As stated, certain resources boost happiness when you control them - so control them and/or research the techs to let you tap them. Certain buildings or civics can also influence happiness.

You can use the city governor to hinder growth, or to emphasize something other than growth which will usually keep growth slow enough to minimize unhappiness episodes. A food rich city left alone will usually grow like crazy and quickly grow into unhappiness.

In the early game slavery/whipping can help control population growth. You gain unhappiness via whipping but it also culls your population and can help you comlete happiness providing structures quicker.

Manually control the tiles your citizens work, adjust them as needed to control the food surplus of the city (micromanagement - you have to keep an eye on the happy limits of cities and be ready to juggle citizens to control food surplus appropriately on-the-fly).
 
FuRRie said:

Yes!

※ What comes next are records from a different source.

/-- The runtime state of a voice (R97, R132). -/
structure Voice where
  bound : Bool
  late : Bool
  bindSmp : Nat
  dEff : Int
  dNom : Int
  fam : Nat
  oscA : Osc
  oscB : Osc
  lfo1 : Osc
  lfo2 : Osc
  env1 : Env
  env2 : Env
  noise : Word
  f1s1 : Int
  f1s2 : Int
  f2s1 : Int
  f2s2 : Int
  y : Int
  sendA : Int
  sendB : Int
  overCost : Bool
  hard : Nat
  deriving DecidableEq, Repr

/-- A husk (R156): the handed-over sends, their buses and EN bits, the length R in samples and the samples done. -/
structure Husk where
  aA : Int
  aB : Int
  busA : Nat
  busB : Nat
  enA : Bool
  enB : Bool
  len : Nat
  k : Nat
  deriving DecidableEq, Repr

/-- A running VRAMP (R98): voice, field code of Table 5.8, end points, start instant and duration in tk. -/
structure Ramp where
  voice : Nat
  field : Nat
  v0 : Int
  v1 : Int
  start : Int
  dur : Nat
  deriving DecidableEq, Repr

/-- A global LFO's phase, wraps, INC of the last sample, RUN as last seen, and output (R126). -/
structure Glfo where
  ph : Nat
  wraps : Nat
  inc : Nat
  run : Bool
  val : Int
  deriving DecidableEq, Repr

/-- The sentinel lane (R163 to R166): the voice under check, its copied runtime state, both CRC registers, the block, one
more than the voice checked last, and a complete check that waits for the end of its block (voice, both CRCs, block). -/
structure Sentinel where
  active : Bool
  voice : Nat
  copy : Voice
  live : Word
  ref : Word
  blk : Nat
  last : Nat
  done : Option (Nat × Word × Word × Nat)
  inject : Bool
  deriving DecidableEq, Repr

/-- The swarm (chapter 3). `snap` holds the parameter words +0x000 to +0x12C of the sample under render (R93), `snapErr`
the voices whose snapshot met an uncorrectable or POISON line, `ramped` the voices and fields that a ramp moved in it, and
`ctl` the global controls as they applied. -/
structure SwmS where
  voices : Tab Voice
  husks : Tab Husk
  ramps : List Ramp
  acc : Tab Int
  glfo : Tab Glfo
  sen : Sentinel
  snap : Tab (List Word)
  snapErr : List Nat
  ramped : List (Nat × Nat)
  ctl : List Int
  deriving DecidableEq, Repr

/-- A swarm operation (R142). -/
inductive SwOp where
  | von (allocated : Bool) (patch : Option Nat) (velocity : Nat)
  | voff
  | vset (word : Nat) (value : Word)
  | vramp (field : Nat) (v1 : Nat) (dur : Nat)
  | vkill
  | valloc
  | vfree
  | modset (slot : Nat) (value : Word)
  | busset (send : Word) (lvl : Word)
  deriving DecidableEq, Repr

/-- A request to the ledger (R50, R188): the operation, the family or voice it names, its class and due time. -/
structure SwReq where
  op : SwOp
  target : Nat
  imm : Bool
  due : Nat
  deriving DecidableEq, Repr

/-- The ledger's answer (R153, R189). -/
structure LedgerAns where
  status : Status
  voice : Nat
  molt : Bool
  hard : Bool
  etime : Nat
  deriving DecidableEq, Repr

/-- An entry of the timed event queue (R154): admission order, effective and original due time, class, operation, voice,
family, binding charge, reserved husk with its length, and whether the entry steals a voice, molts or is hard. -/
structure QEntry where
  seq : Nat
  due : Nat
  dNom : Nat
  imm : Bool
  late : Bool
  op : SwOp
  voice : Nat
  fam : Nat
  charge : Nat
  steals : Bool
  husk : Bool
  huskLen : Nat
  hard : Bool
  carried : Bool
  deriving DecidableEq, Repr

/-- The voice table (R140, R148): HELD and the family of the binding or pending onset. -/
structure VEntry where
  held : Bool
  fam : Nat
  deriving DecidableEq, Repr

/-- A strike onset waiting for its window (R159, R160). -/
structure Strike where
  src : Nat
  slot : Nat
  ts : Nat
  onset : Nat
  late : Bool
  tag : Nat
  posted : Bool
  deriving DecidableEq, Repr

/-- The allocator, ledger and strike path (chapter 4). A reserved husk is (admission order, first sample, last sample);
`charge` is the sum of the binding charges of the sample under render. -/
structure AlcS where
  queue : List QEntry
  seq : Nat
  vtab : Tab VEntry
  huskRes : List (Nat × Nat × Nat)
  strikes : List Strike
  window : Nat
  charge : Nat
  deriving DecidableEq, Repr

/-- Thread states of Table 5.1. -/
inductive ThState where
  | stopped | ready | waiting | halted | trapped
  deriving DecidableEq, Repr

/-- An outstanding swarm operation (R188, R189): its destination register, the request, and the answer when given. -/
structure Outst where
  rd : Nat
  req : SwReq
  ans : Option LedgerAns
  deriving DecidableEq, Repr

/-- The trigger latch (R194). -/
structure Latch where
  mask : BitVec 17
  full : Bool
  ts : Nat
  src : Nat
  deriving DecidableEq, Repr

/-- A cue thread (R175). `wait` is the reason of CUE_THn_STAT.WAIT, `target` the release instant of a timed wait, `winst`
the waiting WAITTRIG or WAITSIG and `wmask` its mask. -/
structure Thread where
  state : ThState
  wait : Nat
  target : Nat
  g : Tab Word
  t : Tab Word64
  fz : Bool
  fn : Bool
  fc : Bool
  fl : Bool
  pc : Nat
  cursor : Word64
  stack : List Nat
  sigWord : BitVec 16
  latch : Latch
  outst : Option Outst
  errTrap : Option Status
  etime : Word64
  trigTs : Word64
  lastSt : Nat
  cause : Nat
  code : Nat
  winst : Word
  wmask : Word
  deriving DecidableEq, Repr

/-- The cue engine (chapter 5): the thread that issued last, and of each thread the cycles of its instruction still to come (R179). -/
structure CueS where
  threads : Tab Thread
  last : Nat
  busy : Tab Nat
  deriving DecidableEq, Repr

/-- A response record (Table 6.6). -/
structure Record where
  kind : Nat
  src : Nat
  status : Nat
  flags : Nat
  val0 : Word
  val1 : Word64
  deriving DecidableEq, Repr

/-- An accepted command in the input stream (Table 6.4); `ts` is the timestamp of a TRIGGER. -/
structure HostCmd where
  opc : Nat
  tag : Nat
  imm : Bool
  post : Bool
  due : Nat
  args : List Byte
  ts : Nat
  deriving DecidableEq, Repr

/-- An item of the input stream (R220). -/
inductive HostItem where
  | wr (addr : Nat) (data : List Byte) (rivals : List Req)
  | cmd (c : HostCmd)
  | flush
  deriving DecidableEq, Repr

/-- The host command port (chapter 6). -/
structure HcpS where
  held : BitVec 16
  exec : BitVec 16
  stream : List HostItem
  ledgerReq : Option SwReq
  rsp : List Record
  active : Word64
  deriving DecidableEq, Repr

/-- A line's tag (R238): the stored state code, and for each of the four words the difference between its stored 72 bits
and the encoding of its data, which is where an injected or spontaneous error shows. -/
structure LineTag where
  code : BitVec 2
  e0 : BitVec 72
  e1 : BitVec 72
  e2 : BitVec 72
  e3 : BitVec 72
  deriving DecidableEq, Repr

/-- The region engine (R253): whether it wipes, the next line, the lines left, the CRC register, STRICT. -/
structure Region where
  wipe : Bool
  line : Nat
  left : Nat
  strict : Bool
  deriving DecidableEq, Repr

/-- The flash controller (R257 to R262): the sector being erased, the address of its journal record, whether the erase
is suspended, and the page being programmed. -/
structure FlashS where
  erasing : Option Nat
  journal : Nat
  suspended : Bool
  page : Option (Nat × List Byte)
  deriving DecidableEq, Repr

/-- The on-chip memory (chapter 7). -/
structure MemS where
  bytes : List Host.Cell
  tags : Tab LineTag
  ceQueue : List Nat
  ueQueue : List Nat
  scrub : Nat
  scrubbed : Nat
  pass : Nat
  region : Option Region
  wiping : BitVec 13
  rr : Tab Nat
  flash : FlashS
  windowOpen : Bool
  deriving DecidableEq, Repr
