-- ==== Sys2Proof/Machine/HouseTime.lean ====
section
/-! DEFINITION. House time, the reference front end and loop, labels, the timestamper and the GP pins (chapter 2). -/

namespace Sys2Proof.Machine

/-! ### Standards and the frame grid (R57 to R59, R497) -/

/-- The AES frame period of codes 10 and 11: the rate last detected, or the device's own (R497). -/
def Dev.aesPeriod (d : Dev) : Nat :=
  if d.ref.aesRate = 1 then 65536 else if d.ref.aesRate = 2 then 32768 else d.period

/-- A standard's frame period F as the fraction a/b, and its lines per frame N (Table 2.1). -/
structure Std where
  a : Nat
  b : Nat
  n : Nat
  deriving DecidableEq, Repr

/-- Table 2.1. -/
def Dev.stdOf (d : Dev) (code : Nat) : Std :=
  let p := d.period
  match code with
  | 0 => ⟨125829120, 1, 625⟩
  | 1 => ⟨524812288, 5, 525⟩
  | 2 => ⟨131203072, 1, 1125⟩
  | 3 => ⟨131072000, 1, 1125⟩
  | 4 => ⟨125829120, 1, 1125⟩
  | 5 => ⟨524812288, 5, 1125⟩
  | 6 => ⟨104857600, 1, 1125⟩
  | 7 => ⟨62914560, 1, 750⟩
  | 8 => ⟨262406144, 5, 750⟩
  | 9 => ⟨52428800, 1, 750⟩
  | 12 => ⟨3145728, 1, 3145728 / p⟩
  | 13 => ⟨secondTk, 1, secondTk / p⟩
  | _ => ⟨192 * d.aesPeriod, 1, 192 * d.aesPeriod / p⟩

def Dev.code (d : Dev) : Nat := d.get F.refCtrlStd

/-- The selected standard. -/
def Dev.std (d : Dev) : Std := d.stdOf d.code

/-- The frame index of instant `t` (R58). -/
def Std.frameOf (f : Std) (t : Nat) : Nat := t * f.b / f.a

/-- The first tick of frame `k` (R58). -/
def Std.firstTick (f : Std) (k : Nat) : Nat := (k * f.a + f.b - 1) / f.b

/-- The 0-based line of instant `t` (R58). -/
def Std.lineOf (f : Std) (t : Nat) : Nat := (t * f.b % f.a) * f.n / f.a

/-- HT_SUB of instant `t` (R58). -/
def Std.subOf (f : Std) (t : Nat) : Nat := ((t * f.b % f.a) * f.n - f.lineOf t * f.a) / (f.b * f.n)

/-- HT_LINE of instant `t`: line number from 1, FIELD in bit 20. -/
def Std.lineWord (f : Std) (t : Nat) : Nat :=
  f.lineOf t + 1 + (if f.a ≤ 2 * (t * f.b % f.a) then 2 ^ 20 else 0)

/-- Whether a 1.001 standard is selected (R59). -/
def seqActive (code : Nat) : Bool := decide (code ∈ [1, 2, 5, 8])

/-- HT_SEQ of instant `t` (R59): FRAME, ACTIVE and SAMPLE. -/
def Dev.seqWord (d : Dev) (t : Nat) : Nat :=
  let f := d.std
  if seqActive d.code then f.frameOf t % 5 + 128 + (t % (5 * f.a / f.b)) / d.period * 65536 else 0

/-- The device's sample rate has changed; `was` is the period before. The sample grid goes on at the new rate's multiples (R28) from the
most recent edge; where F follows the device's rate, so does the frame grid (R497). -/
def Dev.regrid (d : Dev) (was : Nat) : Dev :=
  if was = d.period then d
  else
    let n := d.time.smp.toNat
    let t := max (n * was) (min d.now ((n + 1) * was - 1))
    { d with time := { d.time with
        smp := BitVec.ofNat 64 (t / d.period)
        frame := if d.code = 10 ∨ d.code = 11 then BitVec.ofNat 64 (d.std.frameOf d.now) else d.time.frame }
             alc := { d.alc with window := t / d.period } }

/-- The views of R56 at this instant. -/
def Dev.view (d : Dev) : Snap :=
  let t := d.now
  ⟨d.time.ht, BitVec.ofNat 64 (t / d.period), BitVec.ofNat 64 (d.std.frameOf t), BitVec.ofNat 32 (d.std.lineWord t),
   BitVec.ofNat 32 (d.std.subOf t), BitVec.ofNat 32 (d.seqWord t)⟩

/-- A path takes its snapshot (R56). -/
def Dev.takeSnap (d : Dev) (p : Path) : Dev :=
  { d with time := { d.time with snaps := Tab.set (fun _ => Snap.zero) d.time.snaps p.rank d.view } }

def Dev.snap (d : Dev) (p : Path) : Snap := Tab.get (fun _ => Snap.zero) d.time.snaps p.rank

/-- The first 1 s boundary at least one block after now (R69). -/
def Dev.nextBoundary (d : Dev) : Nat := (d.now + blockTk + secondTk - 1) / secondTk * secondTk

/-! ### Phase error (R60) -/

/-- `x` taken modulo `m` into (−m/2, m/2]. -/
def wrapHalf (x : Int) (m : Nat) : Int :=
  let r := x % (m : Int)
  if (m : Int) < 2 * r then r - m else r

/-- The AES frame period of the input on codes 10 and 11: while the front end searches, that of the rate it measures at the edge;
else that of the rate it detected (R496, R497). -/
def Dev.aesIn (d : Dev) (e : RefEdge) : Nat :=
  let r := if d.ref.searching then e.rate.val else d.ref.newRate
  if r = 1 then 65536 else if r = 2 then 32768 else d.aesPeriod

/-- The spacing of edges S of Table 2.2 as a fraction over `b * n` of the standard; codes 10 to 13 have whole ticks. -/
def Dev.spacing (d : Dev) (e : RefEdge) : Nat × Nat :=
  let f := d.std
  if d.code < 10 then (f.a, f.b * f.n)
  else if d.code < 12 then (d.aesIn e, 1)
  else if d.code = 12 then ((if e.rate.val = 2 then 32768 else if e.rate.val = 1 then 65536 else d.period), 1)
  else (secondTk, 1)

/-- Edges per alignment period at that spacing. -/
def Dev.edgesPerFrame (d : Dev) : Nat := if d.code < 10 then d.std.n else if d.code < 12 then 192 else 1

/-- REF_DLY and REF_PPS_DLY as applied (R84). -/
def Dev.refDly (d : Dev) : Int := signed 32 (d.ap F.refDly)
def Dev.ppsDly (d : Dev) : Int := signed 32 (d.ap F.refPpsDly)

/-- The phase error e of an accepted edge at `m` (already less REF_DLY), rounded to a tick: grid position minus measured
instant, in (−A/2, A/2]; modulo S until the counters are established. -/
def Dev.phaseError (d : Dev) (e : RefEdge) (m : Int) : Int :=
  let (num, den) := d.spacing e
  let k := d.edgesPerFrame
  if d.ref.established then roundDiv (wrapHalf ((d.ref.lineCnt * num : Nat) - m * den) (num * k)) den
  else roundDiv (wrapHalf (-(m * den)) num) den

/-- The current phase error as REF_PHASE holds it. -/
def Dev.phase (d : Dev) : Int := signed 32 (d.get F.refPhase)

/-- Write a signed register. -/
def Dev.putInt (d : Dev) (f : Fld) (v : Int) : Dev := d.put f (v % (2 ^ f.w : Nat)).toNat

/-! ### Total error and re-anchors (R67 to R70, R83, R85) -/

/-- The label error in force, whole frames; 0 with TOD_SRC at NONE. -/
def Dev.labelL (d : Dev) : Int := if d.get F.refCtrlTodSrc = 0 then 0 else d.ref.labelL.getD 0

/-- Whether a requested re-anchor is pending or waiting (R67). -/
def Dev.requestOpen (d : Dev) : Bool :=
  d.ref.waitSet.isSome || (d.ref.reanchor.map (·.requested)).getD false

/-- Decide a re-anchor by Δ at B; a pending decision of the loop keeps its B (R69, R83). -/
def Dev.decideAnchor (d : Dev) (delta : Int) (requested : Bool) : Dev :=
  let b := match d.ref.reanchor with
    | some r => if requested || r.requested then d.nextBoundary else r.at'
    | none => d.nextBoundary
  { d with ref := { d.ref with reanchor := some ⟨delta, b, requested⟩ } }.put F.refStatusReanchorPend 1

/-- Table 2.5 with the phase error e, in LOCKED or on entry to it. `fromHold`: just entered from HOLDOVER or
HOLD_LAPSED. -/
def Dev.actOnError (d : Dev) (e : Int) (fromHold : Bool) : Dev :=
  let f := d.std
  let total := d.labelL * f.a + e * f.b
  let anchor (d : Dev) : Dev := if d.requestOpen then d else d.decideAnchor (roundDiv total f.b) false
  if !d.on F.refStatusAnchored then
    if d.get F.refCtrlTodSrc = 0 || d.ref.labelL.isSome then anchor d else d
  else if total.natAbs ≤ f.a then d.slewBy (roundDiv total f.b)
  else if d.on F.refCtrlLabelTrack || fromHold then anchor d
  else d.slewBy e

/-- The Δ of a requested re-anchor decided at B in LOCKED, HOLDOVER or HOLD_LAPSED (R85). -/
def Dev.setDelta (d : Dev) (value b : Nat) (e : Int) : Int :=
  let f := d.std
  let x := (value : Int) - b
  roundDiv (x * f.b + wrapHalf ((e - x) * f.b) f.a) f.b

/-- Decide a requested re-anchor to `value` in the present loop state (R85). -/
def Dev.decideSet (d : Dev) (value : Nat) : Dev :=
  let b := d.nextBoundary
  let delta :=
    if d.loop = Loop.free then (value : Int) - b
    else d.setDelta value b (if d.loop = Loop.locked then d.phase else 0)
  { d with ref := { d.ref with reanchor := some ⟨delta, b, true⟩, waitSet := none } }.put F.refStatusReanchorPend 1

/-- HT_CTRL.SET (R85). -/
def Dev.htSet (d : Dev) : Dev :=
  let value := d.get64 F.htSetLo F.htSetHi
  if d.get F.refCtrlTodSrc = 3 then
    { d with ref := { d.ref with hostLabel := some (value, d.now + blockTk) } }
  else if d.loop = Loop.acquire then
    { d with ref := { d.ref with waitSet := some value, reanchor := none } }.put F.refStatusReanchorPend 1
  else d.decideSet value

/-! ### Labels (R66) -/

/-- Measure a label: `value` labels the instant `t`. Answers whether it was accepted. A discarded label between two labels with
the same L does not break their row (DESIGN CHOICE, log 8). -/
def Dev.label (d : Dev) (value t : Int) (atOnce : Bool) : Bool × Dev :=
  let f := d.std
  let elabel' := (value - t) * f.b
  let l := roundDiv elabel' f.a
  if (f.a : Int) < 4 * ((elabel' - l * f.a).natAbs : Int) then (false, d.bump F.refCntLabelBad)
  else
    let n := if d.ref.confirmL = l ∧ d.ref.confirmN ≠ 0 then d.ref.confirmN + 1 else 1
    let inForce := if l = 0 ∨ atOnce = true ∨ d.get F.refLossConfirm ≤ n then some l else d.ref.labelL
    (true, ({ d with ref := { d.ref with confirmL := l, confirmN := n, labelL := inForce } }.putInt F.refLabelErr l).put
      F.refStatusLabelValid 1)

/-! ### The front end (R60 to R63, R65, R496) -/

/-- A label measured between edges: where it was accepted in LOCKED, R67 acts on the total error at once. -/
def Dev.labelAct (r : Bool × Dev) : Bool × Dev :=
  if r.1 && decide (r.2.loop = Loop.locked) then (true, r.2.actOnError r.2.phase false) else r

/-- The loop enters LOCKED (R65, R67, R85). -/
def Dev.enterLocked (d : Dev) (e : Int) : Dev :=
  let hold := d.ref.fromHold || decide (d.loop = Loop.holdover) || decide (d.loop = Loop.lapsed)
  let d := { d with ref := { d.ref with everLocked := true, fromHold := false, holdAt := none, incrHist := [] } }.setLoop
    Loop.locked
  let d := d.setIncr d.time.incr
  match d.ref.waitSet with
  | some v => d.decideSet v
  | none => d.actOnError e hold

/-- An anomalous unit (R61, Table 2.3): counted once. -/
def Dev.anomaly (d : Dev) (unit : Int) : Dev :=
  let d := { d with ref := { d.ref with clean := 0, dirty := true } }
  let d := if d.code < 10 then d.put F.refStatusFlywheel 1 else d
  if d.ref.unitAnom && decide (d.ref.unitAt = unit) then d
  else
    let detail := if d.code < 10 then d.std.lineOf d.now + 1 else 0
    ({ d with ref := { d.ref with unitAnom := true, unitAt := unit } }.bump F.refCntAnom).fault Cls.refAnom
      (BitVec.ofNat 32 detail)

/-- The line and frame counters, or the block position, after `steps` more edges, and what a frame mark does to them:
established at the first mark, confirmed, or re-aligned when two consecutive marks agree on another boundary (R62). -/
def Dev.countEdge (d : Dev) (steps : Nat) (mark : Bool) : Dev :=
  let k := d.edgesPerFrame
  let pos := (d.ref.lineCnt + steps) % k
  let d := { d with ref := { d.ref with
    lineCnt := pos, frameCnt := d.ref.frameCnt + (d.ref.lineCnt + steps) / k } }
  if !mark then d
  else if !d.ref.established then { d with ref := { d.ref with established := true, lineCnt := 0, offFrame := none } }
  else if pos = 0 then { d with ref := { d.ref with offFrame := none } }
  else if d.ref.offFrame = some pos then { d with ref := { d.ref with lineCnt := 0, offFrame := none } }
  else { d with ref := { d.ref with offFrame := some pos } }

Or you could assign a bunch of workers to be specialists, lowering the food per turn to below growth level. Heck, you can even starve your city to make it a lower population.
 
Or alternatively, when a city has reached its happiness cap, just click on 'avoid growth' in the city screen.

Don't forget to click it again when you've raised tour happiness cap, with religion, new luxuries or buildings as others have said.
 
This is the link you were looking for it has everything a bout happiness and un happiness

Kudos to cabert for making it:clap: :hatsoff:
 
Astaldo711 said:
I not a COMPLETE newb to the game. My wife bought it for me last Christmas. I AM new, however, to strategy games. I always enjoyed them, but I was terrible at them. Civ IV changed that. It's very friendly to new players. I have one reoccuring problem, though. I always seem to have :mad: people because of over crowding. How do Ialleviate this? More cottages? Wait for the borders to expand? Make a settler in the city in question? I can have a thriving empire, but it falls to heck with overcrowding.
My thought is that there are two types of "red face" icons. One is always seen on the city screen (but I can't find it among the available smilies) and you get one per population point plus, possibly, one or more due to war weariness. There is nothing you can do about those from population: war weariness can be reduced by running Police State, building Mount Rushmore (these two take effect over all your civ), and building Jails in cities that need them. But to keep your city running smoothly all you have to do is ensure that the number of happy yellow faces is greater than, or at least equal to, the number of unhappy (red) faces,
When the number of unhappy faces exceeds that of yellow faces, then you get the :mad:
icon used in your post. This represents an angry citizen, not just an unhappy one, who refuses to work - and this is the type that the other posters have been discussing.